5. The issue is substantially one of appreciation of facts. When the CIT(Appeals) as well as Tribunal concurrently held that looking to large number of adjustment entries in the accounts between two entities, the amounts were not in the nature of loan or deposit, but merely adjustments, application ofsection 2(22)(e) of the Act would not arise. Consequently, no question of law arises. Tax appeals are dismissed.”

2.6.1The ld. CIT(A) rejected the contention in para 4.3 pg 8 by simply mentioning that neither the provision nor the decisions cited, have held that the recipient of the loans and advances though utilized for its business purpose yet the same shall not be treated as deemed dividend. In fact, the ld. CIT(A) has not at all understood/ purportedly ignored that the very purpose of introducing Sec. 2(22)(e) was to stop avoidance of tax liability u/s 115O by distributing the dividend under the guise of loans & advances meant for the benefits of the recipient shareholders. However, in the facts of the present case, where there is a frequent giving (of the amounts) and receiving back how it can be said that the amounts given were meant for the benefit of the recipient shareholders (so as to be treated as deemed dividend) when, the same recipient shareholder had also been giving the amounts to the same company time to time as and when needed. It is not at all a case where the amounts were given to the recipient shareholder for a long period.

2.6.2The AO was wrong to state in the assessment order that he himself had accepted in principle that Sec. 2(22)(e) if attracted in this case and this allegation was specifically denied before the ld. CIT(A) in his WS (pg 7 pr 4.2) nor it was so in letter dated 28-01-2016 to AO (PBP 14-16) otherwise there is no estoppels.

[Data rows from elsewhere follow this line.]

-- ==== Sys2Proof/Certificates/Slice0/Obligations.lean ====
section
/-! DEFINITION. What the provers are asked to prove: the spec's rules about what each command does, and the rules that hold of
every command. `Changes ps s t` says that every unit of the machine outside `ps` is the same in `t` as in `s`. -/

open Sys2Proof Sys2Proof.Machine

/-- R34, R37, R44, R365, R471: a window of a pace sensor ends, with the alarm and event 0x7010 after two windows in a row below the
floor, and tamper alarm 2 where the security unit's sensor is outside its limits; a power measurement moves the core voltage one
step and, at its lowest, the fetch rate. -/
def Obligations.PaceAndPowerCap : Prop :=
  (∀ (n : Fin 16) (cycles : Nat) (s : State), s.powered = true →
     ∃ t, exec (.paceWindow n cycles) s = .next t ∧
       t.pace.sensors[n].pace = satOf 16 (cycles / 10) ∧
       t.pace.sensors[n].paceMin.toNat = min s.pace.sensors[n].paceMin.toNat (satOf 16 (cycles / 10)).toNat ∧
       t.pace.sensors[n].below = (if (satOf 16 (cycles / 10)).toNat < s.pace.floor.toNat then s.pace.sensors[n].below + 1 else 0) ∧
       (t.pace.alarm = true ↔ s.pace.alarm = true ∨ 2 ≤ t.pace.sensors[n].below) ∧
       t.pace.sensor = (if s.pace.alarm = false ∧ 2 ≤ t.pace.sensors[n].below then BitVec.ofNat 4 n.val else s.pace.sensor) ∧
       (∀ m : Fin 16, m ≠ n → t.pace.sensors[m] = s.pace.sensors[m]) ∧ t.pace.floor = s.pace.floor ∧
       (paceAnomaly n cycles = false ∨ s.phase.guarded = false →
         t.evr = (if 2 ≤ t.pace.sensors[n].below then
           (s.log 0x7010 0xFF (leBytes 1 n.val ++ leBytes 2 (cycles / 10) ++ leBytes 1 (bit s.effCap.isSome))).evr else s.evr) ∧
         Changes [.pace, .evr] s t) ∧
       (paceAnomaly n cycles = true → s.phase.guarded = true →
         t.sec.tampered = true ∧ t.sec.causes.getLsbD 2 = true ∧ Changes (touches (.paceWindow n cycles)) s t)) ∧
  (∀ (power : Nat) (s : State), s.live = true →
     ∃ t, exec (.powerCapTick power) s = .next t ∧ t.avs.power = power ∧
       (s.effCap = none → t.avs.vcore = min 750 (s.avs.vcore + 5) ∧ t.avs.fetchCut = s.avs.fetchCut - 1) ∧
       (∀ c k, s.effCap = some (c, k) → c < power → 650 < s.avs.vcore →
         t.avs.vcore = s.avs.vcore - 5 ∧ t.avs.fetchCut = s.avs.fetchCut) ∧
       (∀ c k, s.effCap = some (c, k) → c < power → s.avs.vcore ≤ 650 →
         t.avs.vcore = s.avs.vcore ∧ t.avs.fetchCut = min 7 (s.avs.fetchCut + 1)) ∧
       (∀ c k, s.effCap = some (c, k) → power ≤ c → c ≤ power + 10 →
         t.avs.vcore = s.avs.vcore ∧ t.avs.fetchCut = s.avs.fetchCut) ∧
       (∀ c k, s.effCap = some (c, k) → power + 10 < c →
         t.avs.vcore = min 750 (s.avs.vcore + 5) ∧ t.avs.fetchCut = s.avs.fetchCut - 1) ∧
       t.out = s.out ++ (if t.avs.vcore = s.avs.vcore then [] else [.avs t.avs.vcore]) ∧ Changes [.avs, .out] s t)

/-- R39 to R41, R49: the source in use stops, a source is selected, the low half of the timebase is read by an initiator that is
admitted (R30); a step on an empty queue is one cycle of the source in use while the timebase counts, which is the model's choice
(notes/assumptions/3.md). -/
def Obligations.TimebaseSources : Prop :=
  (∀ (s : State), s.powered = true → s.tb.srcAct = .crystal →
    ∃ t, exec (.tbSourceStop .crystal) s = .next t ∧
      t.tb = { s.tb with
        crystalUp := false, srcAct := if s.tb.refclkUp then .refclk else .ring, srcFail := true } ∧
      t.evr = (s.log 0x7020 0xFF (if s.tb.refclkUp then [0, 1] else [0, 2])).evr ∧
      Changes [.tb, .evr] s t) ∧
  (∀ (s : State), s.powered = true → s.tb.srcAct = .refclk →
    ∃ t, exec (.tbSourceStop .refclk) s = .next t ∧
      t.tb = { s.tb with
        refclkUp := false, srcAct := if s.tb.crystalUp then .crystal else .ring, srcFail := true } ∧
      t.evr = (s.log 0x7020 0xFF (if s.tb.crystalUp then [1, 0] else [1, 2])).evr ∧
      Changes [.tb, .evr] s t) ∧
  (∀ (src : TbSource) (s : State), s.powered = true → src ≠ s.tb.srcAct →
    ∃ t, exec (.tbSourceStop src) s = .next t ∧ t.tb.srcAct = s.tb.srcAct ∧ t.tb.srcFail = s.tb.srcFail ∧
      t.tb.count = s.tb.count ∧ (src = .crystal → t.tb.crystalUp = false) ∧ (src = .refclk → t.tb.refclkUp = false) ∧
      Changes [.tb] s t) ∧
  (∀ (s : State), s.powered = true → s.tb.crystalUp = true → ∀ sel, sel ≠ (1 : BitVec 2) →
    exec (.tbSourceSelect sel) s = .next { s with tb := { s.tb with srcSel := sel, srcAct := .crystal } }) ∧
  (∀ (s : State), s.powered = true → s.tb.refclkUp = true →
    exec (.tbSourceSelect 1) s = .next { s with tb := { s.tb with srcSel := 1, srcAct := .refclk } }) ∧
  (∀ (i : Initiator) (s : State), s.powered = true → (∃ c, i = .core c) ∨ i = .debug ∧ s.sec.debugUnlocked = true →
    ∃ t, exec (.tbLoRead i) s = .next t ∧
      t.out = s.out ++ [Output.readVal i (s.tb.count.toNat % 2 ^ 32)] ∧
      (i, s.tb.count.extractLsb' 32 32) ∈ t.tb.latch ∧
      (∀ j v, j ≠ i → ((j, v) ∈ t.tb.latch ↔ (j, v) ∈ s.tb.latch)) ∧
      t.tb.count = s.tb.count ∧ t.tb.srcAct = s.tb.srcAct ∧ Changes [.tb, .out] s t) ∧
  (∀ (p : Fin 2) (s : State), s.powered = true → s.linkUp p = true → s.barRefusal p 4 = none → s.ports[p].shows 6 = true →
    ∃ t, exec (.tbLoRead (.host p)) s = .next t ∧
      t.out = s.out ++ [Output.readVal (.host p) (s.tb.count.toNat % 2 ^ 32)] ∧
      (.host p, s.tb.count.extractLsb' 32 32) ∈ t.tb.latch ∧ t.tb.count = s.tb.count ∧ Changes [.tb, .out] s t) ∧
  (∀ (i : Initiator) (s : State), s.powered = true →
    i = .bmc ∨ (∃ ch, i = .sdma ch) ∨ i = .debug ∧ s.sec.debugUnlocked = false →
    exec (.tbLoRead i) s = .next (s.emit (.accessError i))) ∧
  (∀ (s : State), s.pending = [] →
    (s.phase.counts = true → ∃ t, step s = .next t ∧
      t.tb = { s.tb with count := s.tb.count + BitVec.ofNat 64 (if s.tb.srcAct = .refclk then 1 else 4) } ∧
      Changes [.tb, .evr, .cmq, .land, .media, .plp, .ports, .out, .free] s t ∧ (s.live = false → Changes [.tb] s t)) ∧
    (s.phase.counts = false → step s = .next s)) ∧
  (Phase.counts .deepRest = false ∧ Phase.counts .off = false ∧ Phase.counts .running = true ∧ Phase.counts .flushing = true)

2.7 On this aspect, also kindly refer our detailed submissions filed before the ld. CIT(A) and reproduced in his order, particularly at page 6 & 7

2.8 Supporting Case Laws: For this reliance is placed on the following cases:-

(I) CIT v/s Creative Dyeing & Printing P Ltd. 318 ITR 476 (Del HC) it was held that

“Amount advanced to the assessee company by another company having common directors not being a loan but an advance f or business transaction which is to be adjusted against the moneys payable by the latter to the assessee company in the subsequent years, same did not fall within the definition of deemed dividend under s. 2(22)(e).”

(2) Mtar Technologies (P) Ltd. v/s ACIT 39 SOT 465 (Hyd Trib)

(3) CIT v/s Ambassador Travels (P) Ltd. 318 ITR 376 (Del HC)

(4) DCIT v/s Lakra Brothers (2007) 106 TTJ 250 (Chand. Trib) (DPB 41­47), it was held that

“The important words in the section are loan or advance and for the individual benefit of such shareholders. The loan is something different from debt. For a loan there must be a lender, borrower as well as a contract/agreement between the parties for the return of the loan amount. Every sale of goods on credit does not amount to a transaction of loan. In the case of assessee, there was a debit balance on account of the advance paid by AEPL and this was purely advance during the ordinary course of business for business expediencies. It cannot be said that there was intention of the company to give a loan. AO has never doubted the sequence of market service, exhibition at hotel and execution of orders in pursuance of the advance. It would have been a different story if AEPL would have made the payment by way of loan or advance to the partners of the assessee not for the purpose of business, but for their individual benefit. No specific defect has been pointed out in the conclusion of the CIT(A). The same is upheld.— Lakhmichand Muchhal vs. CIT (1961) 43 ITR 315 (MP) and CIT vs. Saurashtra Cement & Chemical Industries Ltd. (1975) 101 ITR 502 (Guj) relied on.”

(5) Sri Satchindananad S. Pandit v/s ITO 19 SOT 213(Mum Trib)

(6) In the case of ACIT v/s Shri Narayan J. Pagrani in ITA No. 7480/Mum/2011 vide order dated 13.08.2014 (DPB 48-51) wherein, it was held that “——————– the accumulated profits of company for the purposes of

2(22)(e)by taking the accumulated profits of earlier years as well as current year profits before tax, as reduced by capital investment subsidy of Rs 30 lacs, Income tax paid of Rs 3,32,000/-,Dividend distribution tax of Rs.63,514/- and prior period expenses of Rs.5,85,474/-and only thereafter to make the addition, to the extent of such accumulated profits, in hands of the appellant u/s 2(22)(e) of the Act.”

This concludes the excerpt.